When cargo builds a Rust project, it invokes rustc once per compilation unit. Setting RUSTC_WRAPPER=kache tells cargo to call kache instead, passing the real rustc path as the first argument.

kache detects this mode automatically: if its first argument looks like a path to rustc or clippy-driver, it runs as a wrapper. Otherwise it runs as the CLI.

For each rustc invocation, the wrapper does this:

parse args

compute blake3 cache key

check local store ──── hit → restore via hardlink → done
    ↓ miss
check remote (via daemon) ── hit → restore via hardlink → done
    ↓ miss
acquire per-key build lock

run rustc

store output files in content-addressed blobs

send upload job to daemon (async)

release lock

The lock prevents duplicate compilation when cargo spawns multiple parallel rustc processes for the same crate (which can happen in certain workspace configurations). A process that loses the lock waits for the winner's result and restores from the cache instead of compiling.

Non-primary invocations — rustc calls with no source file, like dependency probing — pass straight through without touching the cache.

The local store

The store lives under ~/.cache/kache/ and has two parts:

SQLite index (index.db) tracks every cache entry: crate name, cache key, file list, feature flags, target, and profile. It runs in WAL mode with a 5-second busy timeout so 300+ parallel rustc processes can all hit it without contention.

Content-addressed blobs (store/) hold the actual compiled files. Each blob is named after its blake3 hash, so two crates that happen to produce an identical artifact share the same physical file. When kache restores a cache hit, it hardlinks the blob into the project's target/ directory — no data is copied, the inode is shared.

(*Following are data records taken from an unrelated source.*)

-- ==== Sys2Proof/Laws/Report.lean ====
section
/-!
SUPPORT. What a fault report can change: the fault-management state and the pending requests of cores, nothing else. And
what raising a request changes.
-/
namespace Sys2Proof.Machine

/-- t differs from s at most in the fault-management state and the pending requests. -/
def State.Told (s t : State) : Prop := ∃ f a, t = { s with fmu := f, async := a }

theorem State.Told.refl (s : State) : s.Told s := ⟨s.fmu, s.async, rfl⟩

theorem State.Told.trans {s t u : State} (h : s.Told t) (h' : t.Told u) : s.Told u := by
  obtain ⟨f, a, rfl⟩ := h
  obtain ⟨g, b, rfl⟩ := h'
  exact ⟨g, b, rfl⟩

theorem State.Told.fmu (s : State) (f : Fmu) : s.Told { s with fmu := f } := ⟨f, s.async, rfl⟩

/-- A relation that every element of a fold keeps holds over the fold. -/
theorem foldl_rel {α σ : Type} (R : σ → σ → Prop) (refl : ∀ s, R s s) (trans : ∀ s t u, R s t → R t u → R s u)
    (f : σ → α → σ) (step : ∀ s a, R s (f s a)) (l : List α) (s : σ) : R s (l.foldl f s) := by
  induction l generalizing s with
  | nil => exact refl s
  | cons a l ih => exact trans _ _ _ (step s a) (ih _)

theorem State.told_foldl {α : Type} (f : State → α → State) (step : ∀ (s : State) (a : α), s.Told (f s a)) (l : List α)
    (s : State) :
    s.Told (l.foldl f s) :=
  foldl_rel State.Told State.Told.refl (fun _ _ _ => State.Told.trans) f step l s

/-- A request that is raised changes the pending requests alone. -/
theorem State.raise_async (s : State) (i d e : Nat) : ∃ a, s.raise i d e = { s with async := a } :=
  foldl_rel (fun s t : State => ∃ a, t = { s with async := a }) (fun s => ⟨s.async, rfl⟩)
    (fun _ _ _ h h' => by obtain ⟨_, rfl⟩ := h; obtain ⟨a, rfl⟩ := h'; exact ⟨a, rfl⟩) _ (fun _ _ => ⟨_, rfl⟩) _ s

theorem State.raise_told (s : State) (i d e : Nat) : s.Told (s.raise i d e) := by
  obtain ⟨a, h⟩ := s.raise_async i d e
  exact ⟨s.fmu, a, h⟩

theorem State.route_told (s : State) (r : Rec) : s.Told (s.route r) := by
  refine State.told_foldl _ (fun s i => ?_) _ s
  dsimp only
  split
  · exact State.raise_told _ _ _ _
  · exact State.Told.refl _

theorem State.logWrite_told (s : State) (r : Rec) : s.Told (s.logWrite r).1 := by
  unfold State.logWrite
  dsimp only
  split
  · split
    · exact (State.Told.fmu s _).trans (State.route_told _ _)
    · exact State.Told.refl s
  · split
    · exact (State.Told.fmu s _).trans (State.route_told _ _)
    · exact State.Told.fmu s _

theorem State.toLog_told (s : State) (r : Rec) : s.Told (s.toLog r).1 := by
  have key : ∀ (x : State × Bool) (fresh : Bool) (g : State → Fmu), s.Told x.1 →
      s.Told (if !x.2 then (s, false) else if fresh then ({ x.1 with fmu := g x.1 }, true) else (x.1, true)).1 := by
    intro x fresh g h
    cases x.2
    · exact State.Told.refl s
    · cases fresh
      · exact h
      · exact h.trans (State.Told.fmu _ _)
  unfold State.toLog
  exact key (s.logWrite _) _ (fun t => { t.fmu with rseq := t.fmu.rseq + 1, aggs := _ }) (s.logWrite_told _)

For binary outputs (executables, dylibs), where hardlinks are unsafe because cargo may modify the file in place, kache copies instead.

The daemon

The daemon is a long-running background process that handles everything async: uploading new artifacts to S3, checking the remote before a build starts, and prefetching artifacts for upcoming crates.

The wrapper communicates with the daemon over a Unix socket (~/.cache/kache/daemon.sock) using lightweight RPC calls that complete in under a millisecond. If the daemon is down, the wrapper continues without it — local caching works normally, remote features degrade gracefully.

The daemon runs as a separate binary invocation (kache daemon run) and can be managed as a system service via launchd (macOS) or systemd (Linux). See Daemon lifecycle for details.

What kache does not touch

kache only intercepts rustc and clippy-driver invocations. It does not wrap cargo, cc, ld, or any other tool. Linking, proc-macro expansion, and build scripts run unmodified.

By default, kache skips binary crates and dynamic libraries — their outputs depend on the linker, require code signing on macOS, and are more expensive to restore correctly. Enabling cache_executables opts in, but most of the compile-time savings come from caching rlibs anyway.